Read on to learn all about the arcsec of -sqrt2, and note that the term -sqrt2 is approximately -1.41421356 as a decimal number.

Arcsec of -sqrt2

If you want to know what is arcsec -sqrt2 in terms of trigonometry, check out the explanations in the last paragraph; ahead in this section is the value of arcsecant(-sqrt2):

arcsec -sqrt2 = 3pi/4 rad = 135°
arcsecant -sqrt2 = 3pi/4 rad = 135 °
arcsecant of -sqrt2 = 3pi/4 radians = 135 degrees

Share on Facebook

The arcsec of -sqrt2 is 3pi/4 radians, and the value in degrees is 135°. To change the result from the unit radian to the unit degree multiply the angle by 180° / $\pi$ and obtain 135°.

Our results above contain fractions of pi for the results in radian, and are exact values otherwise. If you compute arcsec(-sqrt2), and any other angle, using the calculator below, then the value will be rounded to ten decimal places.
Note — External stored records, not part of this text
/-- Settles O19, by whether the four bytes are in memory (R48, R121). -/
theorem strStoresBigEndianWord : Obligations.StrStoresBigEndianWord := by
  intro rd rs1 n s
  refine ⟨decodeWord_encode (i := .str rd rs1 n) rfl, rfl, fun hin => ?inBounds, fun hout => ?outOfBounds⟩
  case inBounds =>
    obtain ⟨hbyte0, hbyte1, hbyte2, hbyte3⟩ := s.mem.bytes_of_write32 (s.reg rd).toNat (s.reg rs1)
    exact ⟨_, exec_str_inBounds rs1 n hin, hbyte0, hbyte1, hbyte2, hbyte3,
      fun _ hother => s.mem.get_write32_other _ hother, fun _ => rfl, rfl, rfl, rfl⟩
  case outOfBounds => exact ⟨_, exec_str_outOfBounds rs1 n hout, s.raise_raises _⟩

/-- Settles O20: the address in bounds for the store is in bounds for the load, and the word read there is the one stored
(R58); the core that a store out of bounds leaves has ended (R195). -/
theorem loadReturnsTheWordStored : Obligations.LoadReturnsTheWordStored := by
  intro rd rs1 n s
  refine ⟨fun hin => ?inBounds, fun hout => ?outOfBounds⟩
  case inBounds =>
    have hb : (s.reg rd).toNat + 3 < Config.memSize := Nat.lt_of_le_of_lt (Nat.add_le_add_right hin 3) (by decide)
    refine ⟨_, exec_str_inBounds rs1 n hb, fun u qd q1 m haddr hbytes => ?_⟩
    have hload : exec (.ldr qd q1 m) u = .next (u.setReg qd (u.mem.read32 (s.reg rd).toNat)) := by
      rw [← haddr] at hb ⊢
      exact exec_ldr_inBounds qd m hb
    rw [Memory.read32_of_bytes_stored hbytes] at hload
    exact ⟨_, hload, u.setReg_writesRegister qd _⟩
  case outOfBounds => exact ⟨_, exec_str_outOfBounds rs1 n (by omega), rfl, step_ended nofun⟩

end Sys2Proof.Machine

/-! PROOF. Control (43_control.md). A branch is taken or not, and a taken one sets `pc` alone; what it runs next, or raises, is
then what a step does at that `pc` (`step_fetched`, `step_fetch_fault`). HALT leaves an ended state. -/

namespace Sys2Proof.Machine

/-! ### The two cases of a branch (R140) -/

theorem exec_beq_taken {rs1 rs2 : Reg} {s : State} (h : s.reg rs1 = s.reg rs2) (rd : Reg) :
    exec (.beq rd rs1 rs2) s = .next (s.setPc (s.reg rd)) := by
  rw [exec_beq, if_pos h]

theorem exec_beq_notTaken {rs1 rs2 : Reg} {s : State} (h : s.reg rs1 ≠ s.reg rs2) (rd : Reg) :
    exec (.beq rd rs1 rs2) s = .next s := by
  rw [exec_beq, if_neg h]

/-- The step of a core about to run a taken branch: the target replaces the `pc` that fetch advanced (R86). -/
theorem State.AboutToRun.step_beq_taken {s : State} {rd rs1 rs2 : Reg} (h : s.AboutToRun (encode (.beq rd rs1 rs2)))
    (heq : s.reg rs1 = s.reg rs2) : step s = .next (s.setPc (s.reg rd)) := by
  rw [h.step_eq, decodeWord_encode rfl]
  exact exec_beq_taken (s := s.advance) heq rd

/-! ### The step after a jump -/

/-- The running core at a `pc` inside memory runs the word there, at any alignment (R47, R141). -/
theorem step_setPc_inMemory {s : State} {p : Word} (hrun : s.status = .running) (hp : p.toNat + 1 < Config.memSize) :
    step (s.setPc p) = exec (decodeWord (s.mem.get p.toNat ++ s.mem.get (p.toNat + 1))) (s.setPc p).advance :=
  step_fetched (s := s.setPc p) hrun hp

/-- The running core at a `pc` outside memory raises the fetch exception with that address (R49, R163). -/
theorem step_setPc_outsideMemory {s : State} {p : Word} (hrun : s.status = .running)
    (hp : Config.memSize ≤ p.toNat + 1) :
    step (s.setPc p) = .next ((s.setPc p).raise (.outOfBounds .fetch p.toNat)) :=
  step_fetch_fault (s := s.setPc p) hrun (Nat.not_lt_of_le hp)

/-! ### Runs that stand still -/

/-- A state that steps to itself is where every run of it stands (R196). -/
theorem run_of_step_self {s : State} (h : step s = .next s) (fuel : Nat) : run fuel s = .next s := by
  induction fuel with
  | zero => rfl
  | succ fuel ih => rw [run_succ fuel h, ih]

/-! ### The obligations on BEQ and HALT -/

/-- Settles O23, by whether the branch is taken. -/
theorem beqCopiesItsTarget : Obligations.BeqCopiesItsTarget := by
  intro rd rs1 rs2 s
  refine ⟨decodeWord_encode (i := .beq rd rs1 rs2) rfl, ?_⟩
  by_cases heq : s.reg rs1 = s.reg rs2
  · refine ⟨_, exec_beq_taken heq rd, (if_pos heq).symm, fun _ => rfl, fun _ => rfl, ⟨rfl, rfl⟩, ?_⟩
    intro hrun _ hout
    exact ⟨_, step_setPc_outsideMemory hrun hout, State.raise_raises _ _⟩
  · exact ⟨_, exec_beq_notTaken heq rd, (if_neg heq).symm, fun _ => rfl, fun _ => rfl, ⟨rfl, rfl⟩,
      fun _ htaken _ => absurd htaken heq⟩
To obtain the angle in degrees insert -sqrt2 as decimal in the field labelled “x”. However, if you want to be given the angle of sec -sqrt2 in radians, then you must press the swap units button.

Calculate arcsec x

A Really Cool Arcsecant Calculator and Useful Information! Please ReTweet. Click To TweetApart from the inverse of sec -sqrt2, similar trigonometric calculations include:

The identities of arcsecant -sqrt2 are as follows: arcsec(-sqrt2) =

  • $\frac{\pi}{2}$ – arccsc(-sqrt2) ⇔ 90°- arccsc(-sqrt2)
  • $\pi$ – arcsec(sqrt2) ⇔ 180° – arcsec(sqrt2)
  • arccos($\frac{1}{-\sqrt{2}}$)

The infinite series of arcsec -sqrt2 is: $\frac{\pi}{2} – \sum_{n=0}^{\infty}\frac{\binom{2n}{n}(-\sqrt{2})^{-(2n+1)}}{4^{n}(2n+1)}$.

Next, we discuss the derivative of arcsec -sqrt2 for -sqrt2 = -sqrt2. In the following paragraph you can additionally learn what the search calculations form in the sidebar is used for.

Derivative of arcsec -sqrt2

The derivative of arcsec -sqrt2 is particularly useful to calculate the inverse secant -sqrt2 as an integral.

The formula for x is (arcsec x)’ = $\frac{1}{|x|\sqrt{x^{2}-1}}$, |x| > 1, so for x = -sqrt2 the derivative equals 0.7071067812.

Using the arcsec -sqrt2 derivative, we can calculate the angle as a definite integral:

arcsec -sqrt2 = $\int_{1}^{-\sqrt{2}}\frac{1}{z\sqrt{z^{2}-1}}dz$.

The relationship of arcsec of -sqrt2 and the trigonometric functions sin, cos and tan is:

  • sin(arcsecant(-sqrt2)) = $\frac{\sqrt{(-\sqrt{2})^{2}-1}}{-\sqrt{2}}$
  • cos(arcsecant(-sqrt2)) = $\frac{1}{-\sqrt{2}}$
  • tan(arcsecant(-sqrt2)) = $\sqrt{(-\sqrt{2})^{2}-1}$

Note that you can locate many terms including the arcsecant(-sqrt2) value using the search form. On mobile devices you can find it by scrolling down. Enter, for instance, arcsec-sqrt2 angle.

Using the aforementioned form in the same way, you can also look up terms including derivative of inverse secant -sqrt2, inverse secant -sqrt2, and derivative of arcsec -sqrt2, just to name a few.

In the next part of this article we discuss the trigonometric significance of arcsecant -sqrt2, and there we also explain the difference between the inverse and the reciprocal of sec -sqrt2.

What is arcsec -sqrt2?

In a triangle which has one angle of 90 degrees, the cosine of the angle α is the ratio of the length of the adjacent side a to the length of the hypotenuse h: cos α = a/h.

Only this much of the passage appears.